• _INSTRUCTIONS TO FOLLOW_:
Set down, please, without alteration, the lines of the entries below from the first through the one containing "namespace Sys2Proof.Tests".

*** Opening RECORDS SUPPLIED ***

-- ==== Sys2Proof/Tests/Slice0.lean ====
section
/-! SUPPORT. Tests on small fixed values, their expected results taken from spec/95_test_vectors.md and from the
encodings of spec/30_encoding.md; a smoke test of every well-formedness check; and for every obligation with
hypotheses a concrete state and operands that meet them. -/

namespace Sys2Proof.Tests

open Sys2Proof Sys2Proof.Machine

/-! ## Helpers -/

/-- The state an outcome goes on in. -/
def nextOf : Out → Option State
  | .next s => some s
  | .fault _ => none
  | .refused _ => none

/-- The bytes of a decimal list. -/
def bytes (l : List Nat) : List Byte := l.map (BitVec.ofNat 8)

/-- The configuration of 95_test_vectors.md section 3. -/
def cfg : Cfg := ⟨0x10, 0x40, 8, true, none, .isoHdlc⟩

/-- A state of the decode phase over some lines. -/
def decoding (c : Cfg) (lines : List Line) : State := { State.start c lines [] with st := .sDecode }

/-- A state of the upload, the channel open, with some answers to come. -/
def uploading (st : St) (ans : List Answer) : State :=
  { State.start cfg [] ans with st := st, chOpen := true, lastBoundary := 0x18, curAddr := 0x10 }

/-- H1, `:00000001FF`. -/
def lineH1 : Line := [0x3A, 0x30, 0x30, 0x30, 0x30, 0x30, 0x30, 0x30, 0x31, 0x46, 0x46]

/-- H2, `:02040000AA55FB`. -/
def lineH2 : Line := [0x3A, 0x30, 0x32, 0x30, 0x34, 0x30, 0x30, 0x30, 0x30, 0x41, 0x41, 0x35, 0x35, 0x46, 0x42]

/-- H6, `:020000021000EC`. -/
def lineH6 : Line := [0x3A, 0x30, 0x32, 0x30, 0x30, 0x30, 0x30, 0x30, 0x32, 0x31, 0x30, 0x30, 0x30, 0x45, 0x43]

/-- H25, `:02040000AA55FC`. -/
def lineH25 : Line := [0x3A, 0x30, 0x32, 0x30, 0x34, 0x30, 0x30, 0x30, 0x30, 0x41, 0x41, 0x35, 0x35, 0x46, 0x43]

/-- H17, `00000001FF`. -/
def lineH17 : Line := [0x30, 0x30, 0x30, 0x30, 0x30, 0x30, 0x30, 0x31, 0x46, 0x46]

/-- The record of H1. -/
def recH1 : Record := ⟨0x00, 0x0000, 0x01, [], 0xFF⟩

/-- The record of H2. -/
def recH2 : Record := ⟨0x02, 0x0400, 0x00, [0xAA, 0x55], 0xFB⟩

/-- The record of H6. -/
def recH6 : Record := ⟨0x02, 0x0000, 0x02, [0x10, 0x00], 0xEC⟩

/-- The record of M1, `:01001000AA45`. -/
def recM1 : Record := ⟨0x01, 0x0010, 0x00, [0xAA], 0x45⟩

/-- The record of M4, `:01003F00AA16`, whose byte goes to the last address of the flash. -/
def recM4 : Record := ⟨0x01, 0x003F, 0x00, [0xAA], 0x16⟩

/-- The record of M5 and M6, `:04003E0001020304B4`. -/
def recM5 : Record := ⟨0x04, 0x003E, 0x00, [1, 2, 3, 4], 0xB4⟩

/-- The record of M7, `:04000E0001020304E4`. -/
def recM7 : Record := ⟨0x04, 0x000E, 0x00, [1, 2, 3, 4], 0xE4⟩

*** Closing RECORDS SUPPLIED ***

• _ANSWER TO THIS EXERCISE_:
-- ==== Sys2Proof/Tests/Slice0.lean ====
section
/-! SUPPORT. Tests on small fixed values, their expected results taken from spec/95_test_vectors.md and from the
encodings of spec/30_encoding.md; a smoke test of every well-formedness check; and for every obligation with
hypotheses a concrete state and operands that meet them. -/

namespace Sys2Proof.Tests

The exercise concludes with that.